The premature end to the enforcement process coupled with the conclusory assertion that there was no market manipulation leave important questions unanswered.   Given those unanswered questions, I do not believe we can say with any confidence that the 2015 auction was not subject to market manipulation.  Accordingly, because I cannot make that judgment, I cannot join the Commission’s conclusion that those auction results are just and reasonable.

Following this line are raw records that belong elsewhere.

/-! ### setGroup -/

@[simp] theorem State.setGroup_requests (s : State) (g : Nat) (x : Group) : (s.setGroup g x).requests = s.requests := rfl
@[simp] theorem State.setGroup_cores (s : State) (g : Nat) (x : Group) : (s.setGroup g x).cores = s.cores := rfl
@[simp] theorem State.setGroup_clusters (s : State) (g : Nat) (x : Group) : (s.setGroup g x).clusters = s.clusters := rfl
@[simp] theorem State.setGroup_dies (s : State) (g : Nat) (x : Group) : (s.setGroup g x).dies = s.dies := rfl
@[simp] theorem State.setGroup_slices (s : State) (g : Nat) (x : Group) : (s.setGroup g x).slices = s.slices := rfl
@[simp] theorem State.setGroup_floors (s : State) (g : Nat) (x : Group) : (s.setGroup g x).floors = s.floors := rfl
@[simp] theorem State.setGroup_watchers (s : State) (g : Nat) (x : Group) : (s.setGroup g x).watchers = s.watchers := rfl
@[simp] theorem State.setGroup_hbm (s : State) (g : Nat) (x : Group) : (s.setGroup g x).hbm = s.hbm := rfl
@[simp] theorem State.setGroup_hbmPoison (s : State) (g : Nat) (x : Group) : (s.setGroup g x).hbmPoison = s.hbmPoison := rfl
@[simp] theorem State.setGroup_hbmMarked (s : State) (g : Nat) (x : Group) : (s.setGroup g x).hbmMarked = s.hbmMarked := rfl
@[simp] theorem State.setGroup_frames (s : State) (g : Nat) (x : Group) : (s.setGroup g x).frames = s.frames := rfl
@[simp] theorem State.setGroup_metaFrames (s : State) (g : Nat) (x : Group) : (s.setGroup g x).metaFrames = s.metaFrames := rfl
@[simp] theorem State.setGroup_tableFrames (s : State) (g : Nat) (x : Group) : (s.setGroup g x).tableFrames = s.tableFrames := rfl
@[simp] theorem State.setGroup_roots (s : State) (g : Nat) (x : Group) : (s.setGroup g x).roots = s.roots := rfl
@[simp] theorem State.setGroup_badPtes (s : State) (g : Nat) (x : Group) : (s.setGroup g x).badPtes = s.badPtes := rfl
@[simp] theorem State.setGroup_pools (s : State) (g : Nat) (x : Group) : (s.setGroup g x).pools = s.pools := rfl
@[simp] theorem State.setGroup_held (s : State) (g : Nat) (x : Group) : (s.setGroup g x).held = s.held := rfl
@[simp] theorem State.setGroup_ctls (s : State) (g : Nat) (x : Group) : (s.setGroup g x).ctls = s.ctls := rfl
@[simp] theorem State.setGroup_contexts (s : State) (g : Nat) (x : Group) : (s.setGroup g x).contexts = s.contexts := rfl
@[simp] theorem State.setGroup_pipes (s : State) (g : Nat) (x : Group) : (s.setGroup g x).pipes = s.pipes := rfl
@[simp] theorem State.setGroup_queues (s : State) (g : Nat) (x : Group) : (s.setGroup g x).queues = s.queues := rfl
@[simp] theorem State.setGroup_packets (s : State) (g : Nat) (x : Group) : (s.setGroup g x).packets = s.packets := rfl
@[simp] theorem State.setGroup_waitItems (s : State) (g : Nat) (x : Group) : (s.setGroup g x).waitItems = s.waitItems := rfl
@[simp] theorem State.setGroup_ringWaits (s : State) (g : Nat) (x : Group) : (s.setGroup g x).ringWaits = s.ringWaits := rfl
@[simp] theorem State.setGroup_rebases (s : State) (g : Nat) (x : Group) : (s.setGroup g x).rebases = s.rebases := rfl
@[simp] theorem State.setGroup_host (s : State) (g : Nat) (x : Group) : (s.setGroup g x).host = s.host := rfl
@[simp] theorem State.setGroup_agenda (s : State) (g : Nat) (x : Group) : (s.setGroup g x).agenda = s.agenda := rfl
@[simp] theorem State.setGroup_cur (s : State) (g : Nat) (x : Group) : (s.setGroup g x).cur = s.cur := rfl
@[simp] theorem State.setGroup_nextId (s : State) (g : Nat) (x : Group) : (s.setGroup g x).nextId = s.nextId := rfl
@[simp] theorem State.setGroup_ticks (s : State) (g : Nat) (x : Group) : (s.setGroup g x).ticks = s.ticks := rfl
@[simp] theorem State.setGroup_turns (s : State) (g : Nat) (x : Group) : (s.setGroup g x).turns = s.turns := rfl
@[simp] theorem State.setGroup_blocked (s : State) (g : Nat) (x : Group) : (s.setGroup g x).blocked = s.blocked := rfl
@[simp] theorem State.setGroup_overflowed (s : State) (g : Nat) (x : Group) : (s.setGroup g x).overflowed = s.overflowed := rfl
@[simp] theorem State.setGroup_ahead (s : State) (g : Nat) (x : Group) : (s.setGroup g x).ahead = s.ahead := rfl

/-! ### setCore -/

@[simp] theorem State.setCore_groups (s : State) (c : Nat) (x : CoreS) : (s.setCore c x).groups = s.groups := rfl
@[simp] theorem State.setCore_requests (s : State) (c : Nat) (x : CoreS) : (s.setCore c x).requests = s.requests := rfl
@[simp] theorem State.setCore_clusters (s : State) (c : Nat) (x : CoreS) : (s.setCore c x).clusters = s.clusters := rfl
@[simp] theorem State.setCore_dies (s : State) (c : Nat) (x : CoreS) : (s.setCore c x).dies = s.dies := rfl
@[simp] theorem State.setCore_slices (s : State) (c : Nat) (x : CoreS) : (s.setCore c x).slices = s.slices := rfl
@[simp] theorem State.setCore_floors (s : State) (c : Nat) (x : CoreS) : (s.setCore c x).floors = s.floors := rfl
@[simp] theorem State.setCore_watchers (s : State) (c : Nat) (x : CoreS) : (s.setCore c x).watchers = s.watchers := rfl
@[simp] theorem State.setCore_hbm (s : State) (c : Nat) (x : CoreS) : (s.setCore c x).hbm = s.hbm := rfl
@[simp] theorem State.setCore_hbmPoison (s : State) (c : Nat) (x : CoreS) : (s.setCore c x).hbmPoison = s.hbmPoison := rfl
@[simp] theorem State.setCore_hbmMarked (s : State) (c : Nat) (x : CoreS) : (s.setCore c x).hbmMarked = s.hbmMarked := rfl
@[simp] theorem State.setCore_frames (s : State) (c : Nat) (x : CoreS) : (s.setCore c x).frames = s.frames := rfl
@[simp] theorem State.setCore_metaFrames (s : State) (c : Nat) (x : CoreS) : (s.setCore c x).metaFrames = s.metaFrames := rfl
@[simp] theorem State.setCore_tableFrames (s : State) (c : Nat) (x : CoreS) : (s.setCore c x).tableFrames = s.tableFrames := rfl
@[simp] theorem State.setCore_roots (s : State) (c : Nat) (x : CoreS) : (s.setCore c x).roots = s.roots := rfl
@[simp] theorem State.setCore_badPtes (s : State) (c : Nat) (x : CoreS) : (s.setCore c x).badPtes = s.badPtes := rfl
@[simp] theorem State.setCore_pools (s : State) (c : Nat) (x : CoreS) : (s.setCore c x).pools = s.pools := rfl
@[simp] theorem State.setCore_held (s : State) (c : Nat) (x : CoreS) : (s.setCore c x).held = s.held := rfl
@[simp] theorem State.setCore_ctls (s : State) (c : Nat) (x : CoreS) : (s.setCore c x).ctls = s.ctls := rfl
@[simp] theorem State.setCore_contexts (s : State) (c : Nat) (x : CoreS) : (s.setCore c x).contexts = s.contexts := rfl
@[simp] theorem State.setCore_pipes (s : State) (c : Nat) (x : CoreS) : (s.setCore c x).pipes = s.pipes := rfl
@[simp] theorem State.setCore_queues (s : State) (c : Nat) (x : CoreS) : (s.setCore c x).queues = s.queues := rfl
@[simp] theorem State.setCore_packets (s : State) (c : Nat) (x : CoreS) : (s.setCore c x).packets = s.packets := rfl
@[simp] theorem State.setCore_waitItems (s : State) (c : Nat) (x : CoreS) : (s.setCore c x).waitItems = s.waitItems := rfl
@[simp] theorem State.setCore_ringWaits (s : State) (c : Nat) (x : CoreS) : (s.setCore c x).ringWaits = s.ringWaits := rfl
@[simp] theorem State.setCore_rebases (s : State) (c : Nat) (x : CoreS) : (s.setCore c x).rebases = s.rebases := rfl
@[simp] theorem State.setCore_host (s : State) (c : Nat) (x : CoreS) : (s.setCore c x).host = s.host := rfl
@[simp] theorem State.setCore_agenda (s : State) (c : Nat) (x : CoreS) : (s.setCore c x).agenda = s.agenda := rfl
@[simp] theorem State.setCore_cur (s : State) (c : Nat) (x : CoreS) : (s.setCore c x).cur = s.cur := rfl
@[simp] theorem State.setCore_nextId (s : State) (c : Nat) (x : CoreS) : (s.setCore c x).nextId = s.nextId := rfl
@[simp] theorem State.setCore_ticks (s : State) (c : Nat) (x : CoreS) : (s.setCore c x).ticks = s.ticks := rfl
@[simp] theorem State.setCore_turns (s : State) (c : Nat) (x : CoreS) : (s.setCore c x).turns = s.turns := rfl
@[simp] theorem State.setCore_blocked (s : State) (c : Nat) (x : CoreS) : (s.setCore c x).blocked = s.blocked := rfl
@[simp] theorem State.setCore_overflowed (s : State) (c : Nat) (x : CoreS) : (s.setCore c x).overflowed = s.overflowed := rfl
@[simp] theorem State.setCore_ahead (s : State) (c : Nat) (x : CoreS) : (s.setCore c x).ahead = s.ahead := rfl

/-! ### modCore -/

@[simp] theorem State.modCore_groups (s : State) (c : Nat) (f : CoreS → CoreS) : (s.modCore c f).groups = s.groups := rfl
@[simp] theorem State.modCore_requests (s : State) (c : Nat) (f : CoreS → CoreS) : (s.modCore c f).requests = s.requests := rfl
@[simp] theorem State.modCore_clusters (s : State) (c : Nat) (f : CoreS → CoreS) : (s.modCore c f).clusters = s.clusters := rfl
@[simp] theorem State.modCore_dies (s : State) (c : Nat) (f : CoreS → CoreS) : (s.modCore c f).dies = s.dies := rfl
@[simp] theorem State.modCore_slices (s : State) (c : Nat) (f : CoreS → CoreS) : (s.modCore c f).slices = s.slices := rfl
@[simp] theorem State.modCore_floors (s : State) (c : Nat) (f : CoreS → CoreS) : (s.modCore c f).floors = s.floors := rfl
@[simp] theorem State.modCore_watchers (s : State) (c : Nat) (f : CoreS → CoreS) : (s.modCore c f).watchers = s.watchers := rfl
@[simp] theorem State.modCore_hbm (s : State) (c : Nat) (f : CoreS → CoreS) : (s.modCore c f).hbm = s.hbm := rfl
@[simp] theorem State.modCore_hbmPoison (s : State) (c : Nat) (f : CoreS → CoreS) : (s.modCore c f).hbmPoison = s.hbmPoison := rfl
@[simp] theorem State.modCore_hbmMarked (s : State) (c : Nat) (f : CoreS → CoreS) : (s.modCore c f).hbmMarked = s.hbmMarked := rfl
@[simp] theorem State.modCore_frames (s : State) (c : Nat) (f : CoreS → CoreS) : (s.modCore c f).frames = s.frames := rfl
@[simp] theorem State.modCore_metaFrames (s : State) (c : Nat) (f : CoreS → CoreS) : (s.modCore c f).metaFrames = s.metaFrames := rfl
@[simp] theorem State.modCore_tableFrames (s : State) (c : Nat) (f : CoreS → CoreS) : (s.modCore c f).tableFrames = s.tableFrames := rfl
@[simp] theorem State.modCore_roots (s : State) (c : Nat) (f : CoreS → CoreS) : (s.modCore c f).roots = s.roots := rfl
@[simp] theorem State.modCore_badPtes (s : State) (c : Nat) (f : CoreS → CoreS) : (s.modCore c f).badPtes = s.badPtes := rfl
@[simp] theorem State.modCore_pools (s : State) (c : Nat) (f : CoreS → CoreS) : (s.modCore c f).pools = s.pools := rfl
@[simp] theorem State.modCore_held (s : State) (c : Nat) (f : CoreS → CoreS) : (s.modCore c f).held = s.held := rfl
@[simp] theorem State.modCore_ctls (s : State) (c : Nat) (f : CoreS → CoreS) : (s.modCore c f).ctls = s.ctls := rfl
@[simp] theorem State.modCore_contexts (s : State) (c : Nat) (f : CoreS → CoreS) : (s.modCore c f).contexts = s.contexts := rfl
@[simp] theorem State.modCore_pipes (s : State) (c : Nat) (f : CoreS → CoreS) : (s.modCore c f).pipes = s.pipes := rfl
@[simp] theorem State.modCore_queues (s : State) (c : Nat) (f : CoreS → CoreS) : (s.modCore c f).queues = s.queues := rfl
@[simp] theorem State.modCore_packets (s : State) (c : Nat) (f : CoreS → CoreS) : (s.modCore c f).packets = s.packets := rfl
@[simp] theorem State.modCore_waitItems (s : State) (c : Nat) (f : CoreS → CoreS) : (s.modCore c f).waitItems = s.waitItems := rfl
@[simp] theorem State.modCore_ringWaits (s : State) (c : Nat) (f : CoreS → CoreS) : (s.modCore c f).ringWaits = s.ringWaits := rfl
@[simp] theorem State.modCore_rebases (s : State) (c : Nat) (f : CoreS → CoreS) : (s.modCore c f).rebases = s.rebases := rfl
@[simp] theorem State.modCore_host (s : State) (c : Nat) (f : CoreS → CoreS) : (s.modCore c f).host = s.host := rfl
@[simp] theorem State.modCore_agenda (s : State) (c : Nat) (f : CoreS → CoreS) : (s.modCore c f).agenda = s.agenda := rfl
@[simp] theorem State.modCore_cur (s : State) (c : Nat) (f : CoreS → CoreS) : (s.modCore c f).cur = s.cur := rfl
@[simp] theorem State.modCore_nextId (s : State) (c : Nat) (f : CoreS → CoreS) : (s.modCore c f).nextId = s.nextId := rfl
@[simp] theorem State.modCore_ticks (s : State) (c : Nat) (f : CoreS → CoreS) : (s.modCore c f).ticks = s.ticks := rfl
@[simp] theorem State.modCore_turns (s : State) (c : Nat) (f : CoreS → CoreS) : (s.modCore c f).turns = s.turns := rfl
@[simp] theorem State.modCore_blocked (s : State) (c : Nat) (f : CoreS → CoreS) : (s.modCore c f).blocked = s.blocked := rfl
@[simp] theorem State.modCore_overflowed (s : State) (c : Nat) (f : CoreS → CoreS) : (s.modCore c f).overflowed = s.overflowed := rfl
@[simp] theorem State.modCore_ahead (s : State) (c : Nat) (f : CoreS → CoreS) : (s.modCore c f).ahead = s.ahead := rfl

Guarding against market manipulation remains one of the Commission’s most important obligations.  Competitive wholesale electricity markets have yielded tremendous benefits for customers.  But continuing to realize those benefits requires that market outcomes be the product of genuine competition, not market manipulation.  I hope that identifying, eliminating, and punishing manipulative acts will remain one of our chief priorities, which is what Congress intended when it vested the Commission with that responsibility in the 2005 amendments to the FPA. 16   Today’s order, however, does little to inspire confidence in that regard. 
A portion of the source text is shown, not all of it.